Taking the listing below, restate word for word each line from the line with "refine ⟨rfl, fun" to the line with "i < s.regCount := by", ends included, and stop there.

* * * * * * * * *

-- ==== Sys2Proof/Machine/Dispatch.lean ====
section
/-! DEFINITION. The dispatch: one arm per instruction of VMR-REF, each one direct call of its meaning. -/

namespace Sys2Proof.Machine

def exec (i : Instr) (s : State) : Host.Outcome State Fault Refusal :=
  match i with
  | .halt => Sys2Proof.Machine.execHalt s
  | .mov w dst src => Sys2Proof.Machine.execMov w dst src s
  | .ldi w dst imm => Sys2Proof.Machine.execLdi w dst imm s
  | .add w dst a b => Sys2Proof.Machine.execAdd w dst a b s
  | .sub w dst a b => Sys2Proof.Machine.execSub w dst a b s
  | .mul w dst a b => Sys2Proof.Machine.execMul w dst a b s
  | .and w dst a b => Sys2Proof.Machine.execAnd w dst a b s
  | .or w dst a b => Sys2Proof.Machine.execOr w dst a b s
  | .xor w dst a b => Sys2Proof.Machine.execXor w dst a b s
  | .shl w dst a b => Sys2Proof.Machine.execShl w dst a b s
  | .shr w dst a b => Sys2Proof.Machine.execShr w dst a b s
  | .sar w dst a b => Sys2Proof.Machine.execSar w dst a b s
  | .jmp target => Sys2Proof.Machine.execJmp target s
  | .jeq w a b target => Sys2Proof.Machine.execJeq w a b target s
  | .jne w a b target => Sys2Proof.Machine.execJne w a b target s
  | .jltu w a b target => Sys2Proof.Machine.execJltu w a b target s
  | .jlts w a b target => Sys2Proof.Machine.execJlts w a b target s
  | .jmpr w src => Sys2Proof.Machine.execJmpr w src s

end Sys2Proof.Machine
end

* * * * * * * * *

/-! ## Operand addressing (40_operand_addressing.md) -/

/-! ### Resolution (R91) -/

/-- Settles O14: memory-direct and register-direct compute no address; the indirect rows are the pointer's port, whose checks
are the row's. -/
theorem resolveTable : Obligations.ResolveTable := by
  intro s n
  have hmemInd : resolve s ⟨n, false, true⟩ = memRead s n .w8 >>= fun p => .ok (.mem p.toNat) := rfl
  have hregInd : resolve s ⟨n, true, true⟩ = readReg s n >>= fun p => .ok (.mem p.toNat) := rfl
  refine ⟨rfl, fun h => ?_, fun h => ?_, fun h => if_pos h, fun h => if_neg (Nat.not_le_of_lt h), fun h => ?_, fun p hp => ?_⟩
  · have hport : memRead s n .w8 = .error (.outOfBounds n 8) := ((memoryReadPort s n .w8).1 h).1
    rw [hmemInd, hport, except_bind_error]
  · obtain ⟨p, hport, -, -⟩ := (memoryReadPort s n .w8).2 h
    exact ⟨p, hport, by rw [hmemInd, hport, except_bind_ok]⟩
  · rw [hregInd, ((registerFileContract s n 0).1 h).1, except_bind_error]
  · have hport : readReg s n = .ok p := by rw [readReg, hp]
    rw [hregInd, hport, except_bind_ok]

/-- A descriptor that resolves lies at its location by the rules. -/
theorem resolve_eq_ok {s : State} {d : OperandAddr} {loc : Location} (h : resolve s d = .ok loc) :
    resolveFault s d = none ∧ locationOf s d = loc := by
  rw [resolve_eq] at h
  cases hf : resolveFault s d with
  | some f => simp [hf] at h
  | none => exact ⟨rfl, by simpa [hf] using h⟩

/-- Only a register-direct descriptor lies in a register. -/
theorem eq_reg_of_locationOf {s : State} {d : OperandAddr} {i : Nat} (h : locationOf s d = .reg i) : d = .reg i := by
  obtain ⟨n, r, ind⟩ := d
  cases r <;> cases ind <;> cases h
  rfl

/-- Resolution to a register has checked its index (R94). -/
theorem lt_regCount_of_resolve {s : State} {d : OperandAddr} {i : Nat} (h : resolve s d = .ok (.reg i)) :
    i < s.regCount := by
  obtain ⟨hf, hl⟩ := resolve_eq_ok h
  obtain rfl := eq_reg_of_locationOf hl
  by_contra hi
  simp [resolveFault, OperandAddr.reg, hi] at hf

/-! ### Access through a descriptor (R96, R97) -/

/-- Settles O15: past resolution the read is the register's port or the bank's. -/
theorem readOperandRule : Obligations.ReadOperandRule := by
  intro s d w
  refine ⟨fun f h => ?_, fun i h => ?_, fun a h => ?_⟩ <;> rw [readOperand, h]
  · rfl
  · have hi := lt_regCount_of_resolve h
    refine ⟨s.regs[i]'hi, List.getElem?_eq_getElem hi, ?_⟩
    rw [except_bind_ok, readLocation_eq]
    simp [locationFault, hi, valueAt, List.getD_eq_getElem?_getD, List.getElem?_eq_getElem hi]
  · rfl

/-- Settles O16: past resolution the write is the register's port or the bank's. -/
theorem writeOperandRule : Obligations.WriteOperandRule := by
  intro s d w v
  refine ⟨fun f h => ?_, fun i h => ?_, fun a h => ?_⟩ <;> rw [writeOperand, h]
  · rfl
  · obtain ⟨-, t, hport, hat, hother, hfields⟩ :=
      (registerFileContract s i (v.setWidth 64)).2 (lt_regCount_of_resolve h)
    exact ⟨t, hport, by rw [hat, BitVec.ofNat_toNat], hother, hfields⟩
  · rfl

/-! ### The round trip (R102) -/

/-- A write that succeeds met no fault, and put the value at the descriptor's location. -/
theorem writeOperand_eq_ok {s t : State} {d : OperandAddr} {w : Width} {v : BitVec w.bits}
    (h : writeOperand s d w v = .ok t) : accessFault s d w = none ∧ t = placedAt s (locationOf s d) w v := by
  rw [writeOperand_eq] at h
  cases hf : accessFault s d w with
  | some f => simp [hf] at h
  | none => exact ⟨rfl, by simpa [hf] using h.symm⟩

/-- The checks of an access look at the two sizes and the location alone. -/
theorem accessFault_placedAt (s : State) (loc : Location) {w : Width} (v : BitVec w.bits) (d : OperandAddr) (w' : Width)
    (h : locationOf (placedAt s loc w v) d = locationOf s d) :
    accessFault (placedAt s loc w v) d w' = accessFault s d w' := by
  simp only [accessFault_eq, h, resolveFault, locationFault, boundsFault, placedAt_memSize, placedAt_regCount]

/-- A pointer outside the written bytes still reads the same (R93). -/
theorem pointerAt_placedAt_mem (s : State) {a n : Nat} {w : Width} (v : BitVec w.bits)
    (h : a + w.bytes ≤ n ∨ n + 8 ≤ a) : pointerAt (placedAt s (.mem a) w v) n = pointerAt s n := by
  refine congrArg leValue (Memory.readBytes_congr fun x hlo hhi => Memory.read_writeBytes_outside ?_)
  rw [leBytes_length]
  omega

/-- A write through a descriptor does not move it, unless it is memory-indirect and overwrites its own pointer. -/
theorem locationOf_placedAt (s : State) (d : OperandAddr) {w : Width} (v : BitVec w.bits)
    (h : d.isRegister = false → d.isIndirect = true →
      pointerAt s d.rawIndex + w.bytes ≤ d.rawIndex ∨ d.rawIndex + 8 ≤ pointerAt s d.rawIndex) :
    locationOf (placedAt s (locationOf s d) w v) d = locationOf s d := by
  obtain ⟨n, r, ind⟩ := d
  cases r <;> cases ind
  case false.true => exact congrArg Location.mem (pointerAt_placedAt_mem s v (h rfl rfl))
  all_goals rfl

* * * * * * * * *

— SOLVED EXERCISE —
  refine ⟨rfl, fun h => ?_, fun h => ?_, fun h => if_pos h, fun h => if_neg (Nat.not_le_of_lt h), fun h => ?_, fun p hp => ?_⟩
  · have hport : memRead s n .w8 = .error (.outOfBounds n 8) := ((memoryReadPort s n .w8).1 h).1
    rw [hmemInd, hport, except_bind_error]
  · obtain ⟨p, hport, -, -⟩ := (memoryReadPort s n .w8).2 h
    exact ⟨p, hport, by rw [hmemInd, hport, except_bind_ok]⟩
  · rw [hregInd, ((registerFileContract s n 0).1 h).1, except_bind_error]
  · have hport : readReg s n = .ok p := by rw [readReg, hp]
    rw [hregInd, hport, except_bind_ok]

/-- A descriptor that resolves lies at its location by the rules. -/
theorem resolve_eq_ok {s : State} {d : OperandAddr} {loc : Location} (h : resolve s d = .ok loc) :
    resolveFault s d = none ∧ locationOf s d = loc := by
  rw [resolve_eq] at h
  cases hf : resolveFault s d with
  | some f => simp [hf] at h
  | none => exact ⟨rfl, by simpa [hf] using h⟩

/-- Only a register-direct descriptor lies in a register. -/
theorem eq_reg_of_locationOf {s : State} {d : OperandAddr} {i : Nat} (h : locationOf s d = .reg i) : d = .reg i := by
  obtain ⟨n, r, ind⟩ := d
  cases r <;> cases ind <;> cases h
  rfl

/-- Resolution to a register has checked its index (R94). -/
theorem lt_regCount_of_resolve {s : State} {d : OperandAddr} {i : Nat} (h : resolve s d = .ok (.reg i)) :
    i < s.regCount := by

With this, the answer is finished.